# [INPUT DATA]
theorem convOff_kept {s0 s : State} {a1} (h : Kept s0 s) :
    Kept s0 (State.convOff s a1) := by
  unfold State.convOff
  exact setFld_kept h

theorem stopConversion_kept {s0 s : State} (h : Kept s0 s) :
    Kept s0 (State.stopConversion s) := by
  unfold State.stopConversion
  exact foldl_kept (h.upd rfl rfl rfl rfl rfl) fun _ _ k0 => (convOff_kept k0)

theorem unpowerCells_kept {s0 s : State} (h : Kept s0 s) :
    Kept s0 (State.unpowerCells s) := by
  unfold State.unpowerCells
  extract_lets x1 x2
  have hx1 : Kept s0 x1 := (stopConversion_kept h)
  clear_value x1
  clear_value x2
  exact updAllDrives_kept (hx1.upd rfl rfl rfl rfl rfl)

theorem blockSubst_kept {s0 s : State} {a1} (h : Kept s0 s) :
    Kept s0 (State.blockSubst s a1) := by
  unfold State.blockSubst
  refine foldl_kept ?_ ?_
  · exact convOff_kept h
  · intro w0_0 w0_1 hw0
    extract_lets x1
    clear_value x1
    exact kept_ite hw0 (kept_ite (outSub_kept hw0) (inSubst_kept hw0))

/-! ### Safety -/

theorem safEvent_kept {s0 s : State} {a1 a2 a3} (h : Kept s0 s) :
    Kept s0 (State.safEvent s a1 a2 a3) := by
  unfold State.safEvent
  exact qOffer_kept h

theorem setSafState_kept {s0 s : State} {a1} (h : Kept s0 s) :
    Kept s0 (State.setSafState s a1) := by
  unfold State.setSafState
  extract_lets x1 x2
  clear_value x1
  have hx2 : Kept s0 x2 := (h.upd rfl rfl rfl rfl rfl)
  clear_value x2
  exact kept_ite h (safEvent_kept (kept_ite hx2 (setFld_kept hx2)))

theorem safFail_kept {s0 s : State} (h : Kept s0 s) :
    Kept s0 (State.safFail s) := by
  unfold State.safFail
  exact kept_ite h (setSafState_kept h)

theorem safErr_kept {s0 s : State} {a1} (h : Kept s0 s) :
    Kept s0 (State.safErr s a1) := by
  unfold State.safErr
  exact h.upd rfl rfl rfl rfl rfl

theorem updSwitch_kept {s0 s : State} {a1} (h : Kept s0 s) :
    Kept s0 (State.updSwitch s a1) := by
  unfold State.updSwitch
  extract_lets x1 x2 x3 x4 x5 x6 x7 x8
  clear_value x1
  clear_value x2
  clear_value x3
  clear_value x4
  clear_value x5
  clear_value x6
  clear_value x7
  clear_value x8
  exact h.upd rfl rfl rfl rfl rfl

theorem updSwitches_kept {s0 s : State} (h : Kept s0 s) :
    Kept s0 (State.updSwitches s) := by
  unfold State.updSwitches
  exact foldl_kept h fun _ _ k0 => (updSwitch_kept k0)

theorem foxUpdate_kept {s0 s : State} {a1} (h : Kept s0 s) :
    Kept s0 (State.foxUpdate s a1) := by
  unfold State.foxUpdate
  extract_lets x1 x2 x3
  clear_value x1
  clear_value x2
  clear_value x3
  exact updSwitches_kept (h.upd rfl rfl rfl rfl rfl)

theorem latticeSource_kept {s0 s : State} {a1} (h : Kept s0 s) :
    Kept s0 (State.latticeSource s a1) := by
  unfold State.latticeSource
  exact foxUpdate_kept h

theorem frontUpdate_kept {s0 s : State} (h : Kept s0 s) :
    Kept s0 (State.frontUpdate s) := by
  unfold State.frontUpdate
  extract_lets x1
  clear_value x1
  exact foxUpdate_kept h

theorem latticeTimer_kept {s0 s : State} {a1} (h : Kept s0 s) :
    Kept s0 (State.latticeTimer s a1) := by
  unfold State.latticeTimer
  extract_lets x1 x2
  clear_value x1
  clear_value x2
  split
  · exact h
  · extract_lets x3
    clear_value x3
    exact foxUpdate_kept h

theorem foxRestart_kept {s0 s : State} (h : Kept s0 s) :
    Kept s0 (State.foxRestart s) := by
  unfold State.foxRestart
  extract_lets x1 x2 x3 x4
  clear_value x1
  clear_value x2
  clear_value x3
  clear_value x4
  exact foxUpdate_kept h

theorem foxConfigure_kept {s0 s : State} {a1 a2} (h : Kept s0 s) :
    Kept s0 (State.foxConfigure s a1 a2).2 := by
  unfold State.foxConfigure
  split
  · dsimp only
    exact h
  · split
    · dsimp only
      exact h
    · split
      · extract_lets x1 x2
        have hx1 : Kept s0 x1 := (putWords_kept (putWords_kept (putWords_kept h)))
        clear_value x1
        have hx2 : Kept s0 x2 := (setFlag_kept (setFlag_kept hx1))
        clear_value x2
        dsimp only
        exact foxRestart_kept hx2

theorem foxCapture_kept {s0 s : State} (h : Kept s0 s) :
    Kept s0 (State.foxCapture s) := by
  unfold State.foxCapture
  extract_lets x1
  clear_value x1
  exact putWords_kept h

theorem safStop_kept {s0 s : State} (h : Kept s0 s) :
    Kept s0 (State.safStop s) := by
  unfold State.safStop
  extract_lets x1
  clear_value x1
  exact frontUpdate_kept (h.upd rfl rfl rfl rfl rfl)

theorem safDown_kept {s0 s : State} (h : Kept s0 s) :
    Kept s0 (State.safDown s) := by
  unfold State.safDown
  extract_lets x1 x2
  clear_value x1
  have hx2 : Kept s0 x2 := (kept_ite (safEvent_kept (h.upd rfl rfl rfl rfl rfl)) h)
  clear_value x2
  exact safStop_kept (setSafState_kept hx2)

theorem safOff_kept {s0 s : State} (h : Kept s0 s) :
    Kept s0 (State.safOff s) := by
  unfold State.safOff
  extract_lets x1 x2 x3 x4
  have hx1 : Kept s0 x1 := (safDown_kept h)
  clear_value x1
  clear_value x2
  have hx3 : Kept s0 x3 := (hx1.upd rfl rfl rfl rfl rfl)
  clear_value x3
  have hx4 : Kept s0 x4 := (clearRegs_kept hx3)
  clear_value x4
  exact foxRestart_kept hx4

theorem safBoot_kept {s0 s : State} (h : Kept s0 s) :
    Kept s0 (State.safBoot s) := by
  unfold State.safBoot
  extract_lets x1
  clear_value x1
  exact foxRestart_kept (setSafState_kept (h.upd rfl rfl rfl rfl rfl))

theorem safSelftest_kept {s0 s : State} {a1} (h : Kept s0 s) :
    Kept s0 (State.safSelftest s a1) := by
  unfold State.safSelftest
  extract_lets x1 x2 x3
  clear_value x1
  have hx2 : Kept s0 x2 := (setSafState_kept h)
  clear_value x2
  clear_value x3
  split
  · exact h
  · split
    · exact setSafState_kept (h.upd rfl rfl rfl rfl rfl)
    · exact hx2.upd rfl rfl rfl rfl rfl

# [EXERCISE INSTRUCTIONS]
Please output an exact copy of the lines above, from the opening line of the data down to the line that contains "exact foldl_kept (h.upd".

# [EXPECTED ANSWER]
theorem convOff_kept {s0 s : State} {a1} (h : Kept s0 s) :
    Kept s0 (State.convOff s a1) := by
  unfold State.convOff
  exact setFld_kept h

theorem stopConversion_kept {s0 s : State} (h : Kept s0 s) :
    Kept s0 (State.stopConversion s) := by
  unfold State.stopConversion
  exact foldl_kept (h.upd rfl rfl rfl rfl rfl) fun _ _ k0 => (convOff_kept k0)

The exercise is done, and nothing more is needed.